- **YOUR TASK**
In the records that follow, find the line with "[hheld h, hrestored]"; from there, retype every line exactly through the line with "have := k.isLt", which also belongs to the answer.

(Collected data)
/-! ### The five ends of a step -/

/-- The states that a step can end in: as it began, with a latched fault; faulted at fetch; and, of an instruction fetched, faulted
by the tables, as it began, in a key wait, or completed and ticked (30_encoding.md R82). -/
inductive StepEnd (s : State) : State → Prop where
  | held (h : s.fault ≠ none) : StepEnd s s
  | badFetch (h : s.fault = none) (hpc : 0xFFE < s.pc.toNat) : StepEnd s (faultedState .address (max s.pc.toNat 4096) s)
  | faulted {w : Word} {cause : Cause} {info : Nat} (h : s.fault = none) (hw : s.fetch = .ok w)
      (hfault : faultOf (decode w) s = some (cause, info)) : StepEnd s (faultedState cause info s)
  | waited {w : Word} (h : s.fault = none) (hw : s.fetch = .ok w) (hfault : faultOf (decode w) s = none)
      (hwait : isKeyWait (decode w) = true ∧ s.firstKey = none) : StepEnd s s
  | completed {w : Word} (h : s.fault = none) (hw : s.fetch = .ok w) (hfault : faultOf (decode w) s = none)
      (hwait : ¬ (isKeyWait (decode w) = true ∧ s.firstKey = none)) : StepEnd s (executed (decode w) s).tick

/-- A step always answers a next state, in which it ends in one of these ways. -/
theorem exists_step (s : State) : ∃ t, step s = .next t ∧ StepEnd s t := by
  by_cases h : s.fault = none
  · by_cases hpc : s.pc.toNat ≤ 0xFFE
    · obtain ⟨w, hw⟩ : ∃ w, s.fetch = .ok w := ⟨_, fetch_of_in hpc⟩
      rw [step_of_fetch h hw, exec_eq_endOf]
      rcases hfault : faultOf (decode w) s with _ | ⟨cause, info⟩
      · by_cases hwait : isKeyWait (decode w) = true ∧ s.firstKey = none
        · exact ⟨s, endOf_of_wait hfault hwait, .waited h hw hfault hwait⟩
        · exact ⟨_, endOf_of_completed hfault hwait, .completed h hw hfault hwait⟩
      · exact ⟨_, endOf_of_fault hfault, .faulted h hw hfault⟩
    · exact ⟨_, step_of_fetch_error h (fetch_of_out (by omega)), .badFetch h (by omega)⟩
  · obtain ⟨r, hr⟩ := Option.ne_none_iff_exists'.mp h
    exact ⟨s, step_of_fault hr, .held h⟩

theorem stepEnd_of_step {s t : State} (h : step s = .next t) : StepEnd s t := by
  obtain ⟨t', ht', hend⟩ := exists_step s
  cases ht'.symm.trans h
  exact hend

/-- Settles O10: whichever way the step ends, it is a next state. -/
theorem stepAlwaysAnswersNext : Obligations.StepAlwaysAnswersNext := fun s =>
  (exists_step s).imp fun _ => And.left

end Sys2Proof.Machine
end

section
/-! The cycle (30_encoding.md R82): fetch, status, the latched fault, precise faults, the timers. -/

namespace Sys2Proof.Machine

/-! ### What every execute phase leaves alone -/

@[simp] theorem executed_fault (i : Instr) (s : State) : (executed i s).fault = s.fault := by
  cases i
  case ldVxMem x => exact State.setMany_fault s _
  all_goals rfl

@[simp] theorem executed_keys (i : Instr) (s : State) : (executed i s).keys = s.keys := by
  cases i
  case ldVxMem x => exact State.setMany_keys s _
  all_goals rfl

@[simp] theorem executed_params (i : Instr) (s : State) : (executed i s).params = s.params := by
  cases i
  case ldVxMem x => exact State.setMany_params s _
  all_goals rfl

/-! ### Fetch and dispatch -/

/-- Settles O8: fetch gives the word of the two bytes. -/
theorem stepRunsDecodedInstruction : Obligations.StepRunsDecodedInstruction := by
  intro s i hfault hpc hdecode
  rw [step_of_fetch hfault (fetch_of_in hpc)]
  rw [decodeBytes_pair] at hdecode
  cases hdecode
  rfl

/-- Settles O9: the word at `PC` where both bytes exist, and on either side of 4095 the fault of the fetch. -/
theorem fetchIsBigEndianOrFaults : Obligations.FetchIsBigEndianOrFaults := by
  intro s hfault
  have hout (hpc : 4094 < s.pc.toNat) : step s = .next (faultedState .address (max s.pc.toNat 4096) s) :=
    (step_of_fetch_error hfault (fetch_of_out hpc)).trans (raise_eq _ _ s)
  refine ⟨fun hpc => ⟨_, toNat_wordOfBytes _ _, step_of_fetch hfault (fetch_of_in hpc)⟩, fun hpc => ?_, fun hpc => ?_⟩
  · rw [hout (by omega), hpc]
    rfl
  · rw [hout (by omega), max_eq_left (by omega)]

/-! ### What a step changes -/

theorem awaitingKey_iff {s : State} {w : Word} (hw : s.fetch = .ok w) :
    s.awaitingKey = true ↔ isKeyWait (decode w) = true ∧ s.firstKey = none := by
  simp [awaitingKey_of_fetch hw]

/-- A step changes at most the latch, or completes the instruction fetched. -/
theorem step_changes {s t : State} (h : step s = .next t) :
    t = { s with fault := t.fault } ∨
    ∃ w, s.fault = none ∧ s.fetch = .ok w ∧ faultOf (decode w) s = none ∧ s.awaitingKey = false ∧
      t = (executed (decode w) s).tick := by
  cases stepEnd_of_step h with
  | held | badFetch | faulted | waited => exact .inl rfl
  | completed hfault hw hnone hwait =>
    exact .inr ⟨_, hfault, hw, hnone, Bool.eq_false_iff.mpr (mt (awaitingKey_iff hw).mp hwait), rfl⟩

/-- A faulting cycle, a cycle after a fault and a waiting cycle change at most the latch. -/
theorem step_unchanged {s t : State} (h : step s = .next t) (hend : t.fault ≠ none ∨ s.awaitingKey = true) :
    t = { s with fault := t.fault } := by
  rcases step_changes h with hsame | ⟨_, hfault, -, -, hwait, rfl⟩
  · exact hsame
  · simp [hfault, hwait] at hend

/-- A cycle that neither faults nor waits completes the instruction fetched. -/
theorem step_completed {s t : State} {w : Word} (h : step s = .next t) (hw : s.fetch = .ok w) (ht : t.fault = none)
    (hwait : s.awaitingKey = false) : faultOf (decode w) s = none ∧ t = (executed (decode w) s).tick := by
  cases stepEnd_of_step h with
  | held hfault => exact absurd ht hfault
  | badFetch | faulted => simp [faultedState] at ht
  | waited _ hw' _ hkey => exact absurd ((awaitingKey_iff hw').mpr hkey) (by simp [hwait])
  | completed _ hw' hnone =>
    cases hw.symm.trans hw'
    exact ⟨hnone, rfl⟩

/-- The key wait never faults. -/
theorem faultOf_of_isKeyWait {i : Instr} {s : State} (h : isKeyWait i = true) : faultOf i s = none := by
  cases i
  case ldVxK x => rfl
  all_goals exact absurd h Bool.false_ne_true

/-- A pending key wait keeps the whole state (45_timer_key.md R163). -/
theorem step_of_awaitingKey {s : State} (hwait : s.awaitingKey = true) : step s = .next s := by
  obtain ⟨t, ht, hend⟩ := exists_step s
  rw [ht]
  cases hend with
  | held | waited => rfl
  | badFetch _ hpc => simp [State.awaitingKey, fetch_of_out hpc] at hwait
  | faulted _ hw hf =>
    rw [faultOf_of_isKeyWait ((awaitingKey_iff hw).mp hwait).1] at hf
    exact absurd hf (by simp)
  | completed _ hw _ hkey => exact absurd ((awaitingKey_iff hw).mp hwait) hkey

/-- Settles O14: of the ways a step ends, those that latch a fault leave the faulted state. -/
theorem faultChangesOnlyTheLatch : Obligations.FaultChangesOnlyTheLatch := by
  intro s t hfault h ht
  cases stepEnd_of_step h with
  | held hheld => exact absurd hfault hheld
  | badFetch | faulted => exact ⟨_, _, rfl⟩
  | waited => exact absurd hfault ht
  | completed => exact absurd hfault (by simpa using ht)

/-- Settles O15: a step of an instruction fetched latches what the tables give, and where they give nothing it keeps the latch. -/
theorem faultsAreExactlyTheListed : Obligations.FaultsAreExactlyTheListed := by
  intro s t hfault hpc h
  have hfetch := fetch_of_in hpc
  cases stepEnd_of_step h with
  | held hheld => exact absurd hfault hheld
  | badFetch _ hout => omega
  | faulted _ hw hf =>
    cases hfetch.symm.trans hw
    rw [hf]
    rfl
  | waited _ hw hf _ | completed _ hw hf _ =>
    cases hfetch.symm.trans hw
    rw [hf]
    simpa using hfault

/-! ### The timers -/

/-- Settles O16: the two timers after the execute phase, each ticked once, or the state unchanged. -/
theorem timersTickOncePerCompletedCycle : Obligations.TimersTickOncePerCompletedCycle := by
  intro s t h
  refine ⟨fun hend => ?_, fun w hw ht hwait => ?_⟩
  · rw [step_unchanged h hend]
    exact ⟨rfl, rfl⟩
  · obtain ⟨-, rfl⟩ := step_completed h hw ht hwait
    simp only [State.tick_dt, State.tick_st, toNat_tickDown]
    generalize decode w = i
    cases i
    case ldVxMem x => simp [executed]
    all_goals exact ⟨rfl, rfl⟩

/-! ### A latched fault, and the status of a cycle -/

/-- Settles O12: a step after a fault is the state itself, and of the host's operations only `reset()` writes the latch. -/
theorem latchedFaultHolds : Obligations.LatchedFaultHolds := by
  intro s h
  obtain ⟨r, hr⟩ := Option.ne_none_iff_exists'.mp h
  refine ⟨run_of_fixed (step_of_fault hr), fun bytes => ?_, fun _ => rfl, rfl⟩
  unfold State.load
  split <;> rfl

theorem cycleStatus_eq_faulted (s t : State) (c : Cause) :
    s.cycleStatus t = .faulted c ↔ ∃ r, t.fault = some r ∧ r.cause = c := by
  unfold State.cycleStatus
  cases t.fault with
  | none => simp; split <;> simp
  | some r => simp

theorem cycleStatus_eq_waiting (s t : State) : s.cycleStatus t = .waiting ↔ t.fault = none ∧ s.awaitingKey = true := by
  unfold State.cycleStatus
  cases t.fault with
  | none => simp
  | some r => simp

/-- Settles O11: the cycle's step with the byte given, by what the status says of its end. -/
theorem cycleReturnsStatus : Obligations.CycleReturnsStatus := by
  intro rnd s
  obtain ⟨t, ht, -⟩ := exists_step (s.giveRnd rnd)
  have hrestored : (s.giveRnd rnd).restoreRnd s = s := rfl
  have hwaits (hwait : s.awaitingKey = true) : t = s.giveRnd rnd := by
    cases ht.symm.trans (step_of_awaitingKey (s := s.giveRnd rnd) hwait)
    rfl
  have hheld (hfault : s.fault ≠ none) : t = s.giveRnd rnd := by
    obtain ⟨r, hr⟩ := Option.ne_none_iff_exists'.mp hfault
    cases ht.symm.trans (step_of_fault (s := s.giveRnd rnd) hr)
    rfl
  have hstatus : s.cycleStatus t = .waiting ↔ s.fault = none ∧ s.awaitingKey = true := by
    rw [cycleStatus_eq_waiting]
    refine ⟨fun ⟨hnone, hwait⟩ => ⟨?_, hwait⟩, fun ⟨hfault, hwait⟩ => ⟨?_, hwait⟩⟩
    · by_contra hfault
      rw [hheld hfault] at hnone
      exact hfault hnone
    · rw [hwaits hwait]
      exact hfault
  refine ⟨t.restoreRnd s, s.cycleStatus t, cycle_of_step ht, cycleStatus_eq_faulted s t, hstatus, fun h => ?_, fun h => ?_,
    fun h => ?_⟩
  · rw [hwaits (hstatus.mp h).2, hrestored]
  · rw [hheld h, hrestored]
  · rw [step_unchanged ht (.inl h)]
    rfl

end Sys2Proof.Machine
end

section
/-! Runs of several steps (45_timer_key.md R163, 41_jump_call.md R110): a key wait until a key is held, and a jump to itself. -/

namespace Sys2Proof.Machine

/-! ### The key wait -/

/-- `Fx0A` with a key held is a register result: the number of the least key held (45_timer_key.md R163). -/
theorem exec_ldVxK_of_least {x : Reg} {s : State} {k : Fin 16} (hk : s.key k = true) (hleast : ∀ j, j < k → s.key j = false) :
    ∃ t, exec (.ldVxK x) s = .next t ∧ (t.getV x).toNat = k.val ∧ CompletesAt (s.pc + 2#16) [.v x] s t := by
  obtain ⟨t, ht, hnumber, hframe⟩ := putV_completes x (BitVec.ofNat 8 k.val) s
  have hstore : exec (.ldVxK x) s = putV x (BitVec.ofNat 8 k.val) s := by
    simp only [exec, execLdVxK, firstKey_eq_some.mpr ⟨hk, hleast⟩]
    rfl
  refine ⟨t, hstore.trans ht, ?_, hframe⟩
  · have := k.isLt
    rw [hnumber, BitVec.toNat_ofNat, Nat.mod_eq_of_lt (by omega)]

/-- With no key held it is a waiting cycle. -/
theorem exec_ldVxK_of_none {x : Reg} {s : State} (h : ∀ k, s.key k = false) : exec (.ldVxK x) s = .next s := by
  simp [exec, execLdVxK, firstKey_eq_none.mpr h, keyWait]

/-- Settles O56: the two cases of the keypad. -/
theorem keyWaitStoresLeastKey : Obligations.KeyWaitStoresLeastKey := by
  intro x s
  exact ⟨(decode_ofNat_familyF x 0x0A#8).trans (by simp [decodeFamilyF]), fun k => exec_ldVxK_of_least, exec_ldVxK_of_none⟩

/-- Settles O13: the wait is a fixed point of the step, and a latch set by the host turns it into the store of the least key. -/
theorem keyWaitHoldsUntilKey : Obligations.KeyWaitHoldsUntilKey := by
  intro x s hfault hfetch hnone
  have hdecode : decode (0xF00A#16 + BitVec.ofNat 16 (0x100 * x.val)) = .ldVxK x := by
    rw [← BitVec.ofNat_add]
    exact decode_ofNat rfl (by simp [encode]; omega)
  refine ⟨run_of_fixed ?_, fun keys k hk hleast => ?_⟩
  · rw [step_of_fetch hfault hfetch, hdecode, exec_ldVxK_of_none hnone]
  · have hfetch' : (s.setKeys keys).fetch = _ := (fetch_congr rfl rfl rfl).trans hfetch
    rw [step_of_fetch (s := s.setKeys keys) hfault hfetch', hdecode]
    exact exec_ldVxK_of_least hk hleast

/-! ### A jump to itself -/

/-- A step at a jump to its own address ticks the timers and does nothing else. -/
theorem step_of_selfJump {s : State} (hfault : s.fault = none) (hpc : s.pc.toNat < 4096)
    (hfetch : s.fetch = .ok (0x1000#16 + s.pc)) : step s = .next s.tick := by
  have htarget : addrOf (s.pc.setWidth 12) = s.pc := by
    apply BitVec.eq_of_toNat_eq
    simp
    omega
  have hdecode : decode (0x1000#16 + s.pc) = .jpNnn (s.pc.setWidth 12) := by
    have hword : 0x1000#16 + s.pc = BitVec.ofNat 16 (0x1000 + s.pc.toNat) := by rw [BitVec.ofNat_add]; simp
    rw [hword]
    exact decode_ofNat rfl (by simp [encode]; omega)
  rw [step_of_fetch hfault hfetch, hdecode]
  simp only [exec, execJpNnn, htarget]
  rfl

- **YOUR SOLUTION**
  · rw [hheld h, hrestored]
  · rw [step_unchanged ht (.inl h)]
    rfl

end Sys2Proof.Machine
end

section
/-! Runs of several steps (45_timer_key.md R163, 41_jump_call.md R110): a key wait until a key is held, and a jump to itself. -/

namespace Sys2Proof.Machine

/-! ### The key wait -/

/-- `Fx0A` with a key held is a register result: the number of the least key held (45_timer_key.md R163). -/
theorem exec_ldVxK_of_least {x : Reg} {s : State} {k : Fin 16} (hk : s.key k = true) (hleast : ∀ j, j < k → s.key j = false) :
    ∃ t, exec (.ldVxK x) s = .next t ∧ (t.getV x).toNat = k.val ∧ CompletesAt (s.pc + 2#16) [.v x] s t := by
  obtain ⟨t, ht, hnumber, hframe⟩ := putV_completes x (BitVec.ofNat 8 k.val) s
  have hstore : exec (.ldVxK x) s = putV x (BitVec.ofNat 8 k.val) s := by
    simp only [exec, execLdVxK, firstKey_eq_some.mpr ⟨hk, hleast⟩]
    rfl
  refine ⟨t, hstore.trans ht, ?_, hframe⟩
  · have := k.isLt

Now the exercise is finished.